According to the CIA World Factbook, 55.1% of Togo’s population lived below the poverty line in 2015. Rural poverty is especially concerning as more than half of Togo’s population resides in rural areas. In the World Bank’s estimation, the 2015 rate of poverty was worse for Togo’s rural areas, where 69% of the households lived below the poverty line.
These rural residents, the majority of whom are farmers, make up 65% of the Togolese workforce. Recognizing the vital role that the agricultural sector plays in Togo’s economy, many organizations and experts are focusing on revitalizing Togo’s agricultural sector. According to the Global Agriculture and Food Security Program (GAFSP), a multi-donor trust fund that provides food security in the world’s poorest countries, Togo’s food yields from agriculture have been consistently low.
The Link Between Rural Poverty and Agriculture
The yields of Togo’s major export crops, such as cotton, coffee and cocoa, have been declining for some time. In order to make up for the food deficit, Togo still relies on foreign imports for some basic food items. Upon closer inspection, industry experts stated that some of the barriers to agriculture improvement in rural Togo include:
To address Togo’s rural poverty, GAFSA and the World Bank implemented the Togo Agriculture Sector Support Project (PASA) in 2017. PASA, a $19 million project, aimed to improve Togo’s agricultural output and foster an institutional environment that can encourage agricultural investment. According to GAFSA’s report, PASA brought numerous changes to Togo’s agricultural sector. Under PASA, Togo’s rice yields increased by 30%, farm employment opportunities in rural areas for the youth rose and numerous coffee farms and cocoa farms underwent rehabilitation. PASA rehabilitated 17,174 hectares of coffee farms and 11,578 hectares of cocoa plantations by implementing improved planting materials and improving coffee and cocoa value chains. Reports determined that PASA has helped 877,191 Togolese citizens.
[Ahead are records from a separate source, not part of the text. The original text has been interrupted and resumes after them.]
/-- Division and remainder of the M extension: a zero divisor gives −1 and the dividend. -/
def divM (a b : Int) : Int := if b = 0 then -1 else Int.tdiv a b
def remM (a b : Int) : Int := if b = 0 then a else Int.tmod a b

/-- OP and OP-IMM by funct3; `alt` is bit 30, `bw` the width 64 or 32. -/
def aluOp (f3 : Nat) (alt : Bool) (bw : Nat) (a b : Nat) : Nat :=
  let sa := toSigned bw a
  let sb := toSigned bw b
  let out : Int → Nat := if bw = 32 then w32 else w64
  let sh := b % bw
  match f3 with
  | 0 => out (if alt then sa - sb else sa + sb)
  | 1 => out ((a <<< sh : Nat) : Int)
  | 2 => b2n (decide (sa < sb))
  | 3 => b2n (decide (a < b))
  | 4 => Nat.xor a b
  | 5 => if alt then out (sar sa sh) else out (((a % 2 ^ bw) >>> sh : Nat) : Int)
  | 6 => Nat.lor a b
  | _ => Nat.land a b

/-- The M extension by funct3. -/
def mulOp (f3 bw : Nat) (a b : Nat) : Nat :=
  let sa := toSigned bw a
  let sb := toSigned bw b
  let ua : Int := ((a % 2 ^ bw : Nat) : Int)
  let ub : Int := ((b % 2 ^ bw : Nat) : Int)
  let out : Int → Nat := if bw = 32 then w32 else w64
  match f3 with
  | 0 => out (sa * sb)
  | 1 => out (sar (sa * sb) 64)
  | 2 => out (sar (sa * ub) 64)
  | 3 => out (sar (ua * ub) 64)
  | 4 => out (divM sa sb)
  | 5 => out (divM ua ub)
  | 6 => out (remM sa sb)
  | _ => out (remM ua ub)

/-- Branch conditions; none for the reserved codes. -/
def branchTaken (f3 a b : Nat) : Option Bool :=
  let sa := toSigned 64 a
  let sb := toSigned 64 b
  match f3 with
  | 0 => some (a == b) | 1 => some (a != b) | 4 => some (decide (sa < sb)) | 5 => some (!decide (sa < sb))
  | 6 => some (decide (a < b)) | 7 => some (!decide (a < b)) | _ => none

/-- SYSTEM: the CSR instructions; everything else is illegal (05 R164). -/
def systemRun (d : Device) (p len w : Nat) : PRes :=
  let q := d.panAt p
  let f3 := bits w 14 12
  let rd := bits w 11 7
  let rs := bits w 19 15
  let n := bits w 31 20
  let src := if 4 ≤ f3 then rs else q.xreg rs
  if f3 % 4 = 0 then fault d .illegal
  else
    let needRead := !(f3 % 4 == 1 && rd == 0)
    let needWrite := f3 % 4 == 1 || rs != 0
    match csrRead q n with
    | none => fault d .illegal
    | some r =>
      let q1 := if needRead then r.2 else q
      let new := match f3 % 4 with | 1 => src | 2 => Nat.lor r.1 src | _ => r.1 - Nat.land r.1 src
      if needWrite then
        match csrWrite q1 n new with
        | none => fault d .illegal
        | some q2 => next (d.updPan p (fun _ => q2)) p len (fun q => q.setX rd r.1)
      else next (d.updPan p (fun _ => q1)) p len (fun q => q.setX rd r.1)

/-- A load or store of the base set. -/
def loadRun (d : Device) (p len rd a n : Nat) (signed : Bool) : PRes :=
  match coreRead d p a n with
  | none => .wait d
  | some (.error c) => fault d c
  | some (.ok v) => next d p len (fun q => q.setX rd (if signed then w64 (toSigned (8 * n) v) else v))
def storeRun (d : Device) (p len a n v : Nat) : PRes :=
  match coreWrite d p a n v with
  | none => .wait d
  | some (.error c) => fault d c
  | some (.ok d) => next d p len id

/-- The Pan extension by its word (05 R165). -/
def customRun (d : Device) (p w : Nat) : PRes :=
  let f3 := bits w 14 12
  let hi := bits w 31 26
  let lo := bits w 25 20
  let rs1 := bits w 19 15
  let rd := bits w 11 7
  match f3, hi with
  | 0, 0 => if lo = 0 ∧ rd = 0 then mxdRun d p rs1 else fault d .illegal
  | 0, 1 => if lo = 0 ∧ rd = 0 then cpyRun d p rs1 else fault d .illegal
  | 1, 0 => if rs1 = 0 ∧ rd = 0 then fsetRun d p lo else fault d .illegal
  | 1, 1 => if rs1 = 0 ∧ rd = 0 then fclrRun d p lo else fault d .illegal
  | 1, 2 => if rs1 = 0 ∧ rd = 0 then fwaitRun d p lo else fault d .illegal
  | 1, 3 => if rs1 = 0 ∧ rd = 0 then fwaitcRun d p lo else fault d .illegal
  | 1, 4 => if rs1 = 0 then ftestRun d p rd lo else fault d .illegal
  | 1, 5 => if rd = 0 then fsetrRun d p rs1 lo else fault d .illegal
  | 2, 0 => setvlRun d p rd rs1 lo
  | 3, 0 => if lo = 0 ∧ rd = 0 then pdoneRun d p rs1 else fault d .illegal
  | _, _ => fault d .illegal

/-- A 32-bit instruction; `len` is 2 when it stands for a compressed one. -/
def wordRun (d : Device) (p len w : Nat) : PRes :=
  let q := d.panAt p
  let op := bits w 6 0
  let f3 := bits w 14 12
  let f7 := bits w 31 25
  let rd := bits w 11 7
  let a := q.xreg (bits w 19 15)
  let b := q.xreg (bits w 24 20)
  let put := fun (v : Nat) => next d p len (fun q => q.setX rd v)
  let goto := fun (t : Int) (link : Bool) =>
    PRes.ok (d.updPan p (fun q => (if link then q.setX rd (w64 (q.pc + len)) else q).setPc (w64 t)))
  match op with
  | 0x37 => put (w64 (immU w))
  | 0x17 => put (w64 (q.pc + immU w))
  | 0x6F => goto (q.pc + immJ w) true
  | 0x67 => if f3 = 0 then goto (((w64 (a + immI w)) / 2 * 2 : Nat) : Int) true else fault d .illegal
  | 0x63 => match branchTaken f3 a b with
    | some t => if t then goto (q.pc + immB w) false else next d p len id
    | none => fault d .illegal
  | 0x03 =>
    if f3 = 7 then fault d .illegal
    else loadRun d p len rd (w64 (a + immI w)) (2 ^ (f3 % 4)) (decide (f3 < 4))
  | 0x23 => if f3 < 4 then storeRun d p len (w64 (a + immS w)) (2 ^ f3) b else fault d .illegal
  | 0x13 =>
    let sh := bits w 25 20
    if f3 = 1 then (if bits w 31 26 = 0 then put (aluOp 1 false 64 a sh) else fault d .illegal)
    else if f3 = 5 then
      (if bits w 31 26 = 0 then put (aluOp 5 false 64 a sh) else if bits w 31 26 = 16 then put (aluOp 5 true 64 a sh) else fault d .illegal)
    else put (aluOp f3 false 64 a (w64 (immI w)))
  | 0x1B =>
    let sh := bits w 24 20
    if f3 = 0 then put (aluOp 0 false 32 a (w64 (immI w)))
    else if f3 = 1 ∧ f7 = 0 then put (aluOp 1 false 32 a sh)
    else if f3 = 5 ∧ f7 = 0 then put (aluOp 5 false 32 a sh)
    else if f3 = 5 ∧ f7 = 32 then put (aluOp 5 true 32 a sh)
    else fault d .illegal
  | 0x33 =>
    if f7 = 1 then put (mulOp f3 64 a b)
    else if f7 = 0 then put (aluOp f3 false 64 a b)
    else if f7 = 32 ∧ (f3 = 0 ∨ f3 = 5) then put (aluOp f3 true 64 a b)
    else fault d .illegal
  | 0x3B =>
    if f7 = 1 ∧ (f3 = 0 ∨ 4 ≤ f3) then put (mulOp f3 32 a b)
    else if f7 = 0 ∧ (f3 = 0 ∨ f3 = 1 ∨ f3 = 5) then put (aluOp f3 false 32 a b)
    else if f7 = 32 ∧ (f3 = 0 ∨ f3 = 5) then put (aluOp f3 true 32 a b)
    else fault d .illegal
  | 0x0F => if f3 = 0 then next d p len id else fault d .illegal
  | 0x73 => systemRun d p len w
  | 0x0B => customRun d p w
  | 0x2B => if bits w 24 15 = 0 then bsumRun d p f3 (immB w) else fault d .illegal
  | _ => fault d .illegal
Poverty in Togo has a close relationship with the performance of Togo’s agricultural sector. As the greatest source of employment for Togolese workers, the improvement of Togo’s agricultural sector is paramount to ensure a more stable economic future for Togo. While Togo’s economic potential is becoming a reality through steady improvement, there is still a long road ahead for Togo. The Togolese government and many other international experts recognize the importance of bolstering the country’s economy through the improvement of the agricultural sector. Organizations such as the World Bank and GAFSA are already implementing measures to alleviate poverty in Togo.
Although there are still many improvements that need to occur in agriculture and maintaining political stability, Togo has the ability to lift itself from poverty in the near future.